Dataset entries
--------------------------------------------------

-- ==== Sys2Proof/Certificates/Slice0/Obligations.lean ====
section
/-!
DEFINITION. The statements for the provers.
-/
open Sys2Proof Sys2Proof.Machine

/-! ### The queue, reset, the invariant -/

/-- The invariant holds at reset. The model's choices it rests on: log 5, 9. -/
def Obligations.InvAtReset : Prop := State.reset.Inv

/-- Every step keeps the invariant, from every state that meets it. -/
def Obligations.InvKept : Prop := ∀ s t : State, s.Inv → step s = .next t → t.Inv

/-- A step takes the command at the front of the queue and runs it on the state with the queue's rest; on an empty queue it leaves the state
as it is. The model's choices it rests on: log 2. -/
def Obligations.StepTakesFront : Prop :=
  (∀ (c : Instr) (s : State), step { s with pending := c :: s.pending } = exec c s) ∧
  ∀ s : State, s.pending = [] → step s = .next s

/-- Every command, in every state, answers a next state whose queue is the one it was given: no command stops the block, and none adds to,
takes from or reorders the commands that wait. The model's choices it rests on: log 3. -/
def Obligations.QueueUntouched : Prop :=
  ∀ (c : Instr) (s : State), ∃ t, exec c s = .next t ∧ t.pending = s.pending

/-! ### PRIME, resets and RETAIN (R14, R364 to R376) -/

/-- A reset through PRIME (R371): every register, endpoint, device, commit and procedure at its reset value, every PPWR_EN that was high
driven low (R80), PRIME waiting before instant 1; the pins, the retention registers, the life cycle and its keys, the directory in flash,
the snag log's entries and, until they are wiped, the memories stay. -/
def Obligations.PrimeReset : Prop :=
  ∀ (s : State) (cause : BitVec 4),
    let t := s.toPrime cause
    t.ports = State.reset.ports ∧ t.trowels = State.reset.trowels ∧ t.insts = State.reset.insts ∧ t.chans = State.reset.chans ∧
    t.eps = [] ∧ t.devs = [] ∧ t.deliveries = [] ∧ t.commits = [] ∧ t.tree = State.reset.tree ∧ t.cnt = State.reset.cnt ∧
    t.pl = State.reset.pl ∧ t.disp.groups = State.reset.disp.groups ∧ t.disp.queues = State.reset.disp.queues ∧
    t.disp.trace = State.reset.disp.trace ∧ t.mem.ceCount = 0 ∧ t.mem.ueCount = 0 ∧ t.mem.bsLock = false ∧
    t.pw.mode = .prime ∧ t.pw.primeInstant = 0 ∧ t.pw.halted = false ∧ t.pw.linkUp = false ∧ t.pw.barsReady = false ∧
    t.pw.nextCause = cause ∧ t.pw.shedStep = 0 ∧ t.pw.vfEnable = false ∧
    t.pending = s.pending ∧ t.pw.perst = s.pw.perst ∧ t.pw.egress = s.pw.egress ∧ t.pw.retention = s.pw.retention ∧
    t.pw.lcState = s.pw.lcState ∧ t.pw.siteKey = s.pw.siteKey ∧ t.pw.minSvn = s.pw.minSvn ∧
    t.boot.dir0 = s.boot.dir0 ∧ t.boot.dir1 = s.boot.dir1 ∧ t.mem.hawk = s.mem.hawk ∧ t.mem.store = s.mem.store ∧
    t.snag.buffer.map Snag.bytes = s.snag.buffer.map Snag.bytes ∧ t.snag.flash.map Snag.bytes = s.snag.flash.map Snag.bytes ∧
    t.snag.next = s.snag.next ∧
    (∀ p, (s.port p).ppwrEn = true → .ppwrEn p false ∈ t.out) ∧
    ∀ p, (s.port p).ppwrEn = false → .ppwrEn p false ∈ t.out → .ppwrEn p false ∈ s.out

/-- PRIME up to the firmware slot (R14, R364, R366, R367, R373). It starts at instant 1 once PERST_N is released with every supply valid:
from the wait before instant 1, from OFF and from RETAIN. Each instant brings the next one and changes nothing else. The wipes clear the
hawk, the stencil store, the context cache, the gate and item tables and the egress store. The model's choices it rests on: log 16. It
states that these commands complete with their own effect: perstNRelease, vddAonRise, mainSuppliesValid, pllLock, firstWipeComplete,
pcieLinkUp, selfTestComplete, firmwareSlotReadDone. -/
def Obligations.PrimeInstants : Prop :=
  (∀ s : State, s.pw.mode = .prime → s.pw.primeInstant = 0 → s.pw.perst = true → s.pw.aonValid = true → s.pw.mainValid = true →
    ∃ t, exec .perstNRelease s = .next t ∧ ({ s with pw := { s.pw with perst := false } } : State).AtInstantOne t) ∧
  (∀ s : State, s.pw.mode = .off → s.pw.perst = false → s.pw.mainValid = true →
    ∃ t, exec .vddAonRise s = .next t ∧
      (({ s with pw := { s.pw with aonValid := true, nextCause := 1, retention := none, reqResult := 5,
                                       strap := Config.smbStraps } } : State).toPrime
        1).AtInstantOne t) ∧
  (∀ s : State, s.pw.mode = .retain → s.pw.perst = false → s.pw.aonValid = true →
    ∃ t, exec .mainSuppliesValid s = .next t ∧
      (({ s with pw := { s.pw with mainValid := true } } : State).toPrime 3).AtInstantOne t) ∧
  ∀ s : State, s.pw.mode = .prime → s.pw.primeFailed = false →
    (s.pw.primeInstant = 1 → exec .pllLock s = .next { s with pw := { s.pw with primeInstant := 2 } }) ∧
    (s.pw.primeInstant = 2 → exec .firstWipeComplete s = .next { s with
      pw := { s.pw with primeInstant := 3, egressProg := [] }
      disp := { s.disp with gates := [], items := [], gens := [] }
      mem := { s.mem with hawk := [], store := [], cache := [] } }) ∧
    (3 ≤ s.pw.primeInstant → ∃ t, exec .pcieLinkUp s = .next t ∧ t = { s with
      freeIx := t.freeIx
      pw := { s.pw with linkUp := true, linkGen := t.pw.linkGen, linkLanes := t.pw.linkLanes, l1 := none } }) ∧
    (s.pw.primeInstant = 3 → ∀ (code : BitVec 8) (dir0 dir1 : List Byte),
      ∃ t, exec (.selfTestComplete (some code) dir0 dir1) s = .next t ∧
        t = { s with freeIx := t.freeIx, snag := t.snag, pw := { s.pw with primeFailed := true } }) ∧
    (s.pw.primeInstant = 3 → ∀ dir0 dir1 : List Byte,
      ∃ t, exec (.selfTestComplete none dir0 dir1) s = .next t ∧
        (let b : Boot := { s.boot with dir0 := BootDir.read dir0, dir1 := BootDir.read dir1 }
         t = { s with
           out := t.out
           freeIx := t.freeIx
           pw := { s.pw with primeInstant := 5, egressProg := [] }
           disp := { s.disp with gates := [], items := [], gens := [] }
           mem := { s.mem with hawk := [], store := [], cache := [] }
           boot := { b with dir0 := t.boot.dir0, dir1 := t.boot.dir1, trying := t.boot.trying, isTrial := t.boot.isTrial, refused := none } } ∧
         t.boot.trying.isSome = true ∧
         (b.dir.valid = true → t.boot.trying = some (b.dir.trial.getD b.dir.active) ∧ t.boot.isTrial = b.dir.trial.isSome ∧
           t.boot.dir.trial = none ∧ t.boot.dir.active = b.dir.active))) ∧
    (s.pw.primeInstant = 5 →
      exec (.firmwareSlotReadDone true) s = .next { s with pw := { s.pw with primeInstant := 6 } }) ∧
    (s.pw.primeInstant = 5 → ∀ slot : Bool, s.boot.trying = some slot → s.boot.refused = none →
      exec (.firmwareSlotReadDone false) s = .next { s with
        boot := { s.boot with refused := some 5, trying := some (!slot), isTrial := false, trialFailed := s.boot.trialFailed || s.boot.isTrial } })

--------------------------------------------------

Action item — Given the records above, restate word for word only the lines starting at the one with "DEFINITION. The statements for the provers." and ending at the one with "def Obligations.InvAtReset : Prop".

Written solution —
DEFINITION. The statements for the provers.
-/
open Sys2Proof Sys2Proof.Machine

/-! ### The queue, reset, the invariant -/

/-- The invariant holds at reset. The model's choices it rests on: log 5, 9. -/
def Obligations.InvAtReset : Prop := State.reset.Inv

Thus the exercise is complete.